Скуя получил другую инструкцию: пока супруга дворника будет пить в гостях кофе с цикорием, смотаться в Агенсберг к тёще. Тёща будет тронута вниманием зятя и наверняка что-то расскажет о семействе Лемана.

Когда Пича и госпожа Круминь уехали, Лабрюйер засел в салоне — принимать клиентов и проверять книгу записей заказов. Там его и нашла горничная Глаша.

— Господину Гроссмайстеру, — сказала она, — от его красоточки!

И со смехом убежала.

Это было третье письмо от Наташи Иртенской.

В ужасе от собственной эпистолярной бестолковости Лабрюйер развернул его.

«Саша, мне Ольга всё объяснила, — прочитал он. — Есть люди, которые просто не могут писать. Как иные петь не могут или, скажем, плести кружево, так многие мужчины не в состоянии написать письмо женщине. У Ольги было множество поклонников до свадьбы, они ей присылали такие художества, что мы просто помирали со смеху. Ты, наверно, и в молодости не писал писем, в которых говорил бы о своих чувствах. Или, как предположила Ольга, брал слова из письмовника. А теперь нужно говорить о таких вещах, что ни в одном письмовнике не сыщешь. Не огорчайся, я это понимаю...»

Лабрюйер забеспокоился — радоваться ему или огорчаться? Наташа просто приняла его таким, каков он есть, или завуалировано назвала дураком, двух слов связать не умеющим?

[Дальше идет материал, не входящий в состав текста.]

-- ==== Sys2Proof/WellFormed.lean ====
section
/-! DEFINITION. Which commands are well formed: every operand in the range its field can carry. A command that is not
well formed is one that nothing outside the module can send. -/

namespace Sys2Proof

/-! ### Operand ranges -/

/-- 64-byte units of a tier at its largest (R1): 576 GiB of HBM3E, 3 TiB of LPDDR5X. -/
def unitsIn : Tier → Nat
  | .hbm => 576 * 2 ^ 24
  | .lpddr => 3072 * 2 ^ 24

/-- Core-store units and tun lines exist (R26, R28), and a detection names a lane of a set (R222). -/
def Upsets.wf (u : Upsets) : Bool :=
  u.storeDouble.all (fun x => decide (x < 24576)) && u.tunDouble.all (fun x => decide (x < 16384)) &&
    u.detections.all (fun d => decide (d.lane < 16384))

/-- The units that ECC names exist. -/
def MemEcc.wf (e : MemEcc) : Bool :=
  e.bad.all (fun x => decide (x.2 < unitsIn x.1)) && e.corrected.all (fun x => decide (x.2 < unitsIn x.1))

/-- Core-store units and tun lines exist (R26, R28). -/
def SramEcc.wf (e : SramEcc) : Bool :=
  e.store.all (fun x => decide (x < 24576)) && e.tun.all (fun x => decide (x < 16384))

/-- The header fields of a frame fit their widths and the payload its largest piece (R488). -/
def Frame.wf (f : Frame) : Bool :=
  decide (f.standIn < 64) && decide (f.srcCore < 256) && decide (f.data.length ≤ 4096)

/-- The sender is a module index (R10). -/
def Rx.wf (x : Rx) : Bool := decide (x.sender < 64) && x.frame.wf

def Slot.wf : Slot → Bool
  | .head f => f.wf
  | .data b => decide (b.length ≤ 64)

/-- At most 25 payload slots (R485), on one of 32 virtual lanes each (R491). -/
def Flit.wf (x : Flit) : Bool :=
  decide (x.slots.length ≤ 25) && decide (x.port < 8) && decide (x.sender < 64) &&
    x.slots.all (fun y => decide (y.1 < 32) && y.2.wf) && x.credit.all (fun y => decide (y.1 < 32))

def TrainingSeen.wf (x : TrainingSeen) : Bool := decide (x.port < 8) && decide (x.sender < 64)

/-- A binary has one k_q and one demand list entry per quadrant of its size (R51), descriptor entries of the table (R131),
and at most 184 or 192 core images (R1). -/
def Binary.wf (b : Binary) : Bool :=
  decide (b.cores.length ≤ 192) && decide (b.kq.length = b.quadrants) &&
    b.cores.all (fun c => c.descs.all (fun d => decide (d.1 < 256)))

/-- At most 4,096 allocation entries (R164) and 16 load parameters (R533). -/
def LoadInput.wf (x : LoadInput) : Bool :=
  decide (x.alloc.length ≤ 4096) && decide (x.params.length ≤ 16) &&
    (match x.binary with
      | some b => b.wf
      | none => true)

/-- The payload of a checkpoint record lies in its tier (R435). -/
def RecordSource.wf (x : RecordSource) : Bool := decide (x.offset + x.length ≤ 64 * unitsIn x.tier)

def RecordTarget.wf (x : RecordTarget) : Bool := decide (x.offset < 64 * unitsIn x.tier)

/-- An access of 8, 16, 32 or 64 bits inside the 32 MiB of BAR0 (R536), whose value fits. -/
def MmioAccess.wf (x : MmioAccess) : Bool :=
  [8, 16, 32, 64].contains x.width && decide (x.addr + x.width / 8 ≤ 2 ^ 25) && decide (x.value.toNat < 2 ^ x.width)

/-- A temperature fits the 16 signed bits in which it is reported (R645). -/
def tmaxWf (t : Int) : Bool := decide (-32768 ≤ t) && decide (t ≤ 32767)
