-- ==== Sys2Proof/Certificates/Slice0/Obligations.lean ====
section
/-! DEFINITION. The statements put to the provers: what the commands do, what they leave alone, and the invariants that
every step keeps. -/

open Sys2Proof Sys2Proof.Machine

/-- A step runs the command at the front of the queue; with none waiting it is one CCLK cycle (derived from
00_scope.md). What log entry 2 says is the model's choice. -/
def Obligations.QueueStep : Prop :=
  ∀ s : State,
    (∀ (c : Instr) (rest : List Instr), s.pending = c :: rest → step s = exec c { s with pending := rest }) ∧
    (s.pending = [] → step s = .next (tick s) ∧ (s.power.rails = false → step s = .next s))

/-- The module is sound at power-on (derived from 19_power_clocks_supply.md, 05_memory_and_ordering.md). What log
entries 1, 5 say is the model's choice. -/
def Obligations.ResetInvariant : Prop :=
  Inv State.reset ∧ State.reset.pending = []

/-- Every step keeps the module sound (derived from 05_memory_and_ordering.md, 16_integrity_and_faults.md,
19_power_clocks_supply.md). What log entry 5 says is the model's choice. -/
def Obligations.StepKeepsInvariant : Prop :=
  ∀ s t : State, Inv s → step s = .next t → Inv t

/-- No step changes a fused register, and the OTP security version never falls (derived from 02_execution_model.md,
20_boot_and_security.md). What log entry 3 says is the model's choice. -/
def Obligations.FusesHold : Prop :=
  ∀ s t : State, step s = .next t → fusedSame s t ∧ s.fuses.otpSvn ≤ t.fuses.otpSvn

/-- No command touches the queue, and free values are never drawn twice (derived from 00_scope.md). What log entry 6
says is the model's choice. -/
def Obligations.ExecLeavesQueue : Prop :=
  ∀ (c : Instr) (s t : State), exec c s = .next t → t.pending = s.pending ∧ s.draws ≤ t.draws

/-- An instruction that is due, executes and meets no fault completes (derived from 02_execution_model.md,
03_choyx_encoding.md). What log entry 7 says is the model's choice. -/
def Obligations.InstructionCompletes : Prop :=
  ∀ (c : Instr) (op : Nat) (i : Issue) (m : At → Action) (s : State) (a : At),
    c.issue = some (op, i) → actionOf c = some m → place op i s = some a → opcodeDefined (fldOp a.w) = true →
    clean a (m a) →
    exec c s = .next (advance (occupy (m a).eff a (m a) true) a (m a).jump)

/-- An instruction that meets a fault condition raises the lowest kind and has no effect of its own (derived from
03_choyx_encoding.md). What log entries 7, 15 say is the model's choice. -/
def Obligations.InstructionFaults : Prop :=
  ∀ (c : Instr) (op : Nat) (i : Issue) (m : At → Action) (s : State) (a : At) (k d : Nat),
    c.issue = some (op, i) → actionOf c = some m → place op i s = some a → opcodeDefined (fldOp a.w) = true →
    actionFault a (m a) = some (k, d) →
    exec c s = .next (raiseFault (if k = 5 then (m a).onDesc.getD a.s else a.s) a.p a.n a.sh (pcOf a.r a.sh)
      (fldOp a.w) k d false)

/-- A predicated-off instruction writes nothing and its engine stays reserved but not busy (R101). What log entry 17
says, its drain buffer among it, is the model's choice. -/
def Obligations.PredicatedOff : Prop :=
  ∀ (c : Instr) (op : Nat) (i : Issue) (m : At → Action) (s : State) (a : At),
    c.issue = some (op, i) → actionOf c = some m → place op i s = some a → opcodeDefined (fldOp a.w) = true →
    waitOpcode op = false → executes a = false →
    (∀ k d, actionFault a (m a) = some (k, d) → k ≤ 3) ∧
    (actionFault a (m a) = none → exec c s = .next (advance (occupy a.s a (m a) false) a none)) ∧
    (∀ u, (m a).eng = some u →
      (engTime (getCore (occupy a.s a (m a) false) a.n) u.eng).occupied = max (engTime a.c u.eng).occupied (a.c.cycle + u.occ) ∧
      (engTime (getCore (occupy a.s a (m a) false) a.n) u.eng).busy = (engTime a.c u.eng).busy ∧
      ∀ k, u.drain = some k → (engTime (getCore (occupy a.s a (m a) false) a.n) u.eng).drain =
        max (engTime a.c u.eng).drain (a.c.cycle + k))

/-- An opcode outside the map raises fault kind 0x01 with the opcode in DETAIL (R108). What log entry 16 says is the
model's choice. -/
def Obligations.UndefinedOpcodeFaults : Prop :=
  ∀ (i : Issue) (s : State) (a : At), place 0 i s = some a → opcodeDefined (fldOp a.w) = false →
    exec (.nop i) s = .next (raiseFault a.s a.p a.n a.sh (pcOf a.r a.sh) (fldOp a.w) 1 (fldOp a.w) false)

/-- A nonzero reserved bit of any instruction raises fault kind 0x02 unless a lower kind applies (derived from
03_choyx_encoding.md). What log entry 15 says is the model's choice. -/
def Obligations.ReservedBitFaults : Prop :=
  ∀ (c : Instr) (op : Nat) (i : Issue) (m : At → Action) (s : State) (a : At) (b : Nat),
    c.issue = some (op, i) → actionOf c = some m → place op i s = some a → opcodeDefined (fldOp a.w) = true →
    b < 128 → (a.w.toNat &&& reservedMask (m a).fmt (fldPen a.w)).testBit b = true →
    ∃ k d, (k < 2 ∨ k = 2 ∧ d ≤ b) ∧
      exec c s = .next (raiseFault (if k = 5 then (m a).onDesc.getD a.s else a.s) a.p a.n a.sh (pcOf a.r a.sh)
        (fldOp a.w) k d false)

/-- ADD, SUB and MUL: a-file results wrap, c-file results saturate, and D is written on the next cycle (derived from
02_execution_model.md, 03_choyx_encoding.md). What log entries 7, 68 say is the model's choice. -/
def Obligations.ScalarArithmetic : Prop :=
  ∀ (i : Issue) (s : State) (a : At), sFn a.w = 0 → scalarNamed a.w →
    (Ready 0x08 .s i s a →
      exec (.add i) s = .next (advance (toD a (scalarFit a.w ((src1 a : Int) + src2 a))) a none)) ∧
    (Ready 0x09 .s i s a →
      exec (.subtract i) s = .next (advance (toD a (scalarFit a.w ((src1 a : Int) - src2 a))) a none)) ∧
    (Ready 0x0A .s i s a →
      exec (.mul i) s = .next (advance (toD a (scalarFit a.w ((src1 a : Int) * src2 a))) a none))

/-- LOGIC and SHF: bitwise results and shifts by S2 modulo 64, written to D on the next cycle (derived from
03_choyx_encoding.md). What log entry 68 says is the model's choice. -/
def Obligations.ScalarLogic : Prop :=
  ∀ (i : Issue) (s : State) (a : At), scalarNamed a.w →
    (Ready 0x0B .s i s a → sFn a.w ≤ 3 →
      ∃ v : BitVec 64, exec (.logic i) s = .next (advance (toD a v.toNat) a none) ∧
        ∀ k : Nat, k < 64 → v.getLsbD k =
          (let x := (src1 a).testBit k
           let y := (src2 a).testBit k
           if sFn a.w = 0 then x && y else if sFn a.w = 1 then x || y else if sFn a.w = 2 then x ^^ y else x && !y)) ∧
    (Ready 0x0C .s i s a → sFn a.w ≤ 2 →
      exec (.shf i) s = .next (advance (toD a
        (let n := src2 a % 64
         if sFn a.w = 0 then src1 a * 2 ^ n % 2 ^ 64 else if sFn a.w = 1 then src1 a / 2 ^ n
         else (signed 64 (src1 a) / 2 ^ n % 2 ^ 64).toNat)) a none))

/-- MOV, CMP and SEL write what their operands name to D on the next cycle (derived from 03_choyx_encoding.md). What
log entry 68 says is the model's choice. -/
def Obligations.ScalarMoves : Prop :=
  ∀ (i : Issue) (s : State) (a : At),
    (Ready 0x0D .s i s a → sFn a.w = 0 → specBad (sD a.w) = false →
      (fldFlag a.w 0 = true → (specFile (sD a.w) = 3 → sImm a.w = 0) →
        exec (.mov i) s = .next (advance (toD a (sImm a.w)) a none)) ∧
      (fldFlag a.w 0 = false → specBad (sS1 a.w) = false → (specFile (sD a.w) = 3 → specFile (sS1 a.w) = 3) →
        exec (.mov i) s = .next (advance (toD a (regRead a.r (sS1 a.w))) a none))) ∧
    (Ready 0x0E .s i s a → sFn a.w ≤ 5 → scalarNamed a.w → specFile (sD a.w) = 2 →
      ∃ b : Bool, (b = true ↔ cmpHolds (sFn a.w) (src1 a) (src2 a)) ∧
        exec (.cmp i) s = .next (advance (toD a (flag b)) a none)) ∧
    (Ready 0x0F .s i s a → sFn a.w ≤ 63 → scalarNamed a.w →
      exec (.sel i) s = .next (advance (toD a (if bit a.r.p (sFn a.w) then src1 a else src2 a)) a none))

«Может быть, мне стоило бы телефонировать тебе, — писала дальше Наташа. — Я очень хочу услышать твой голос. Хочу — и боюсь, что мы скажем друг другу какие-то банальные и необязательные слова...»

Вот тут она была права!

Лабрюйер улыбнулся — получалось, что переписка для них стала единственным способом узнать и понять друг друга. Осталось только научиться выбирать правильные слова. Вот ведь Бальмонт умеет. И госпожа Щепкина-Куперник, переведшая на русский «Принцессу Грёзу», умеет.

Тут Лабрюйера осенило. Он взял ручку — ту, которой вписывались в книгу заказы, — и, вырвав страницу, написал: «Наташа, я не поэт и не умею говорить о возвышенном. Достань, пожалуйста, и прочитай пьесу “Принцесса Грёза”. Там всё сказано правильно, а я так не умею...»

Перечитав эти строчки, он понял, что так писать тоже нельзя. Как будто учитель словесности даёт совет гимназистке! Он смял страницу и сунул в карман.

Недовольство собой было так велико, что Лабрюйер обозвал себя болваном и, посадив вместо себя Яна, пошёл в служебные помещения — работать со своими схемами и искать, где они хоть в какой-то мере пересекаются.

Три часа спустя вернулась госпожа Круминь. Она узнала адрес Анны Блауман. Анна, к её огромному негодованию, вышла замуж не за сапожника Балтвилка (госпожа Круминь считала, что лучше знает, кому и на ком следует жениться), а за рабочего с фабрики Лейтнера.

— У Балтвилка своя мастерская была, своё дело! — возмущалась она. — Анна стала бы хозяйкой, почти барыней! А рабочий — ну, что такое рабочий? Все им командуют!

На фабрике Лейтнера в последнее время делали и велосипеды, и мотоциклы, и моторные лодки, и даже автомобили — хотя в малом количестве. С точки зрения Лабрюйера, быть мастером, собирающим мотоцикл, было куда почётнее, чем прибивать подмётки к старым сапогам, но встревать в спор он не стал. Новые красивые корпуса фабрики и здания, где размещалась контора, были в полутора верстах от фотографического заведения. Узнать их мог и впервые оказавшийся в Риге хуторянин — по флюгеру с завитушками, на котором кузнец поместил выкованный велосипедик. Корпуса стояли между Александровской и тихой Венденской улицей. Надо полагать, на Венденской и селились рабочие.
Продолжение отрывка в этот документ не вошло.